ElectricGrid.jl

ElectricGrid.jl is a library for setting up realistic electric grid simulations with extensive support for control options. With ElectricGrid.jl you can

  • Create a simulation environment for a electric grid by defining its sources, loads and cable connections
  • Set detailled parameters of your electric components - or let them be auto-generated
  • Choose different control modes for each source in your system
  • Use the agent architecture of ReinforcementLearning.jl to either train RL agents as controllers or write your own ones

The getting started pages of this documentation will guide you through the principles of working with ElectricGrid.jl by following different examples and explaining them step by step. The example scripts can also be found in the examples folder of the ElectricGrid.jl repository.

Installation

  • Installation using the julia package manager (recommended if you want to use ElectricGrid in your project):

In a julia terminal run the follwing:

import Pkg
Pkg.add("ElectricGrid")
  • Install from Github source (recommended if you want to run the example notebooks and scripts):
    • Clone the git and navigate to the directory
git clone https://github.com/upb-lea/ElectricGrid.jl.git

Statement of need

Decentralised, electrical energy networks have special demands on operating and control procedures to ensure a continuous and efficient energy supply and simultaneously play an important role in the integration of renewable energy sources (@Guerrero2013). This applies both in connection with conventional centralised power grids and for islanded microgrids in remote areas (@Lund2017). Due to their high efficiency and flexibility, power electronic converters have become the standard tool for integrating renewable energy sources, energy storages and loads in electrical energy grids. The field of power electronics covers the application of solid-state electronics to the control and conversion of electric power, which is performed with semiconductor switching devices such as diodes or power transistors. This includes energy conversion in terms of voltage and current amplitude, frequency and phase angle, as well as the number of phases between two or more electrical energy systems to be connected.
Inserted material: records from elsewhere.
-- ==== Sys2Proof/Tests/Slice0.lean ====
section
/-! SUPPORT. Words that the manual writes out, terms that are ill-formed, single steps with results worked out by hand from the manual, and for every
statement a state and operands that meet its hypotheses. -/

open Sys2Proof Sys2Proof.Machine

namespace Sys2Proof.Tests

set_option Elab.async false

/-! ### Small states -/

/-- A machine with one live thread, T0 of core 0 of a capsule of one cluster, with all registers. -/
def machine : State := State.reset.placeWord 0

/-- The machine with registers set. -/
def withG (l : List (Nat × Word)) : State := machine.setMe (l.foldl (fun t p => t.wg p.1 p.2) machine.me)

/-- The machine with the issuing thread changed. -/
def withMe (f : Thread → Thread) : State := machine.setMe (f machine.me)

/-- The machine with its capsule changed. -/
def withCap (f : Capsule → Capsule) : State := machine.setCap 1 (f (machine.cap 1))

/-- A scratchpad address of the thread's own cluster (R30). -/
def spad (o : Nat) : Word := BitVec.ofNat 64 (0x8000000800000000 + o)

/-- A TCM address of the thread's own core. -/
def tcm (o : Nat) : Word := BitVec.ofNat 64 (0x8000000000000000 + o)

/-- What an outcome's state reads as under f, or d where there is none. -/
def look {α : Type} (d : α) (f : State → α) : Host.Outcome State Fault Refusal → α
  | .next t => f t
  | _ => d

/-- A read that succeeds has a value. -/
theorem reads {ε α : Type} {x : Except ε α} (h : (match x with | .ok _ => true | .error _ => false) = true) : ∃ a, x = .ok a := by
  cases x with
  | error e => exact nomatch h
  | ok a => exact ⟨a, rfl⟩

/-- A read that succeeds has a value with the property that its result has. -/
theorem readsWith {ε α : Type} {x : Except ε α} {p : α → Bool} (h : (match x with | .ok a => p a | .error _ => false) = true) :
    ∃ a, x = .ok a ∧ p a = true := by
  cases x with
  | error e => exact nomatch h
  | ok a => exact ⟨a, rfl, h⟩

/-- A place that is reached. -/
theorem reaches {x : Except Nat Place} {p : Place} (h : (match x with | .ok q => decide (q = p) | .error _ => false) = true) : x = .ok p := by
  cases x with
  | error e => exact nomatch h
  | ok q => exact congrArg _ (of_decide_eq_true h)

/-- A read that gives a value. -/
theorem gives {α : Type} [DecidableEq α] {x : Except Nat α} {p : α} (h : (match x with | .ok q => decide (q = p) | .error _ => false) = true) : x = .ok p := by
  cases x with
  | error e => exact nomatch h
  | ok q => exact congrArg _ (of_decide_eq_true h)

/-- A place that is not reached. -/
theorem stops {ε α : Type} [DecidableEq ε] {x : Except ε α} {e : ε} (h : (match x with | .ok _ => false | .error c => decide (c = e)) = true) : x = .error e := by
  cases x with
  | error c => exact congrArg _ (of_decide_eq_true h)
  | ok q => exact nomatch h

/-- What is found has the property that it has. -/
theorem finds {α : Type} {x : Option α} {p : α → Bool} (h : (match x with | some g => p g | none => false) = true) : ∃ g, x = some g ∧ p g = true := by
  cases x with
  | none => exact nomatch h
  | some g => exact ⟨g, rfl, h⟩

/-! ### Words that the manual writes out beside their sources -/

/-- R65, R67, R54. -/
theorem test_manual_words_scalar :
    decodeWord 0x00D0C2AC = some (.stl 6 5 .d .clu 0) ∧
    decodeWord 0x00A8632C = some (.stl 3 6 .w .pod 0) ∧
    decodeWord 0x0040A03D = some (.srw 8 5) ∧
    decodeWord 0x00000002 = some (.addi 0 0 0) := by
  decide +kernel

/-- R95, R96, R101, R102, R104, R106. -/
theorem test_manual_words_float_and_vector :
    decodeWord 0x9038C2D4 = some (.fmsS 5 6 7 8) ∧
    decodeWord 0x1000C2D5 = some (.fcvt 5 6 false .f32 .f64) ∧
    decodeWord 0xE000C2D5 = some (.fcvt 5 6 true .i32 .f64) ∧
    decodeWord 0xC000C0E0 = some (.vld 1 12 0 .d 0) ∧
    decodeWord 0x101CC1E4 = some (.vgth 3 12 7 1 0) ∧
    decodeWord 0x00CC5267 = some (.vfaddS 4 5 6 3) ∧
    decodeWord 0x120620EA = some (.vadds 1 2 3 .h 0) := by
  decide +kernel

/-- R107, R110, R113. -/
theorem test_manual_words_masks_and_moves :
    decodeWord 0x200620EB = some (.vcmp 1 2 3 2 .f64 false 0) ∧
    decodeWord 0x0E06016E = some (.extr 6 2 0 .d) ∧
    decodeWord 0x0A00F171 = some (.kli 2 0x0F) := by
  decide +kernel

/-- R140, R141, R144, R148, R152. -/
theorem test_manual_words_memory_and_messages :
    decodeWord 0x0038C2B0 = some (.amoAdd 5 6 7 0) ∧
    decodeWord 0xE438C031 = some (.amopFaddd 6 7 2) ∧
    decodeWord 0x0038C2B2 = some (.casD 5 6 7 0) ∧
    decodeWord 0x025944B5 = some (.spawn 9 10 11 1) ∧
    decodeWord 0x2001C82D = some (.ldfF 16 14) ∧
    decodeWord 0x2041C02E = some (.fill 14 8) ∧
    decodeWord 0x0029C02F = some (.purge 14 5 0) ∧
    decodeWord 0x2001C22F = some (.probe 4 14 0) := by
  decide +kernel

/-- R153 to R156. -/
theorem test_manual_words_firings_and_waits :
    decodeWord 0x0200A038 = some (.shrink 5) ∧
    decodeWord 0x04698038 = some (.arm 12 13) ∧
    decodeWord 0x06018038 = some (.ready 12) ∧
    decodeWord 0x08012038 = some (.migr 9) ∧
    decodeWord 0x14000039 = some (.fenceRel .clu) ∧
    decodeWord 0x2A000039 = some (.fenceFull .pod) ∧
    decodeWord 0x240A803A = some (.barSync .clu 1 20) ∧
    decodeWord 0x0021803B = some (.waitt 4 12) := by
  decide +kernel

/-- R205; its word for report names g4 by R35 where its source says g20 (log 67). -/
theorem test_manual_words_system :
    decodeWord 0x0000A03E = some (.trap 5) ∧
    decodeWord 0x0200003E = some .eret ∧
    decodeWord 0x0400A03E = some (.bkpt 5) ∧
    decodeWord 0x064A803E = some (.report 20 9) ∧
    decodeWord 0x0648803E = some (.report 4 9) ∧
    decodeWord 0x085944BE = some (.submit 9 10 11) := by
  decide +kernel

/-- R244, R260, R264, R285. -/
theorem test_manual_words_engines :
    decodeWord 0x0002E040 = some (.cpsSrc 23 0) ∧
    decodeWord 0x000002C5 = some (.qstat 5) ∧
    decodeWord 0x020002C5 = some (.qstatClr 5) ∧
    decodeWord 0x000144C2 = some (.btx 9 10 0) ∧
    decodeWord 0x00008546 = some (.setOpen 10 4 0) ∧
    decodeWord 0x20582646 = some (.setPut 12 1 11 0) ∧
    decodeWord 0x600146C6 = some (.setClose 13 10 0) := by
  decide +kernel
Controlling (decentralised) electric grids is a challenging task due to their stochastic, heterogeneous and volatile characteristics (in particular regarding the connected loads). At the same time, high requirements are made with regard to aspects such as safety, quality and availability. This results in a high demand for comprehensive testing of new control concepts during their development phase and comparisons with the state of the art to ensure their feasibility. This applies in particular to emerging data-driven control approaches such as reinforcement learning (RL), the stability and operating behavior of which cannot be evaluated a priori (@Garcia2015). Besides RL methods, being data-driven, result in a model-free and self-adaptive controller design with little human effort labeling them a promising tool for controlling unknown or changing systems targeting the above described challanges. However, there is a need for further research into the requirements for energy networks in terms of safety, robustness and availability before RL-based controllers can be used in real applications (@ZhangRL2018, @GlavicRL2018).
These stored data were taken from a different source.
-- ==== Sys2Proof/Machine/Fetch.lean ====
section
/-! DEFINITION. Steps 1 to 4 of a step (R132): the status, the pc check, the fetch and the decode. -/

namespace Sys2Proof.Machine

/-- What the first four steps of R132 come to. -/
inductive Fetched where
  /-- An instruction to execute, and the state its fetch left. -/
  | run (i : Instr) (s : State)
  /-- No instruction: the step ends in this state. -/
  | done (s : State)
deriving DecidableEq, Repr

/-- Steps 1 to 4 of R132: a hart that is not running does nothing (R138); a misaligned pc faults before the fetch (R133);
the fetch is a 4-byte read at the pc and a word that does not decode faults with the word (R134). -/
def fetch (s : State) : Fetched :=
  if s.status = .running then
    if misaligned s.pc then .done (s.takeFault ⟨.pcMisaligned, s.pc⟩)
    else
      match memRead s.cfg s.pc .word s.mem with
      | .raise r m => .done ((s.setMem m).takeFault r)
      | .ok w m =>
        match decode w with
        | .ok i => .run i (s.setMem m)
        | .error _ => .done ((s.setMem m).takeFault ⟨.decodeFailure, w⟩)
  else .done s

/-- A state in which the next step fetches this word: placed where the fetch at the pc reads, with the hart running (log
entry 14). -/
def placeNextWord (s : State) (w : Word) : State :=
  { s with status := .running, mem := placeWord s.cfg s.mem s.pc w }

end Sys2Proof.Machine
end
$ElectricGrid.jl$ is a Julia package for setting up realistic electric grid simulations with support for control options. A number of parameters are made avaible to the user to evaluate the various control options. If no details are given, all parameters are generated automatically, either through randomness on a physically meaningful basis or by verified design methods. This enables both experts from the field of electrical energy networks to test certain configurations and experts from the field of artificial intelligence to test new control approaches without any prior knowledge of electrical engineering. Therefore, $ElectricGrid.jl$ is designed to be used by students, academics, and industrial researchers in the field of simulation and data-driven analysis of electrical energy systems. The primary objective of the toolbox is to facilitate entry for new users into the modeling, control, and testing of small to large scale electric power grids and to provide a platform on which different control methods (including RL) can be compared under defined conditions (benchmarks).

The experiments are based on dynamic simulations in the time domain which allows for accurate control and test investigations during transients and steady state down to component level. This is an essential difference to already available open-source solutions for the simulation of electrical energy grids like PyPSA (@Brown2017), Powermodels.jl (@Coffrin2018) and pandapower (@Thurner2018) which, in contrast, usually perform the calculations in a (quasi)-stationary state. Also these frameworks tend to focus on large-scale power systems at the transmission and distribution grid level, which does not allow an evaluation of, e.g., control on component level in case of load fluctuations in the grid. In addition, few tools like @lara2023revisiting already exist in Julia, which offer dynamic simulations. However, the latter is based on different simplifications (e.g., assumption of a symmetric grid, fixed frequency, ...) and also do not offer an interface to RL toolboxes. To ensure a seamless integration of the control algorithms, the Gymnasium-based API (@FaramaFoundation2023) should be used, which has been established as a standard in recent years. For other projects implementing the Gymnasium-based API, such as GridAlive (based on Grid2Op @Donnot2020) and ChroniX2Grid (@Marot2020), the focus remains on top-down control and steady-state models. Therefore, $ElectricGrid.jl$ provides a tool to close these highlighted gaps.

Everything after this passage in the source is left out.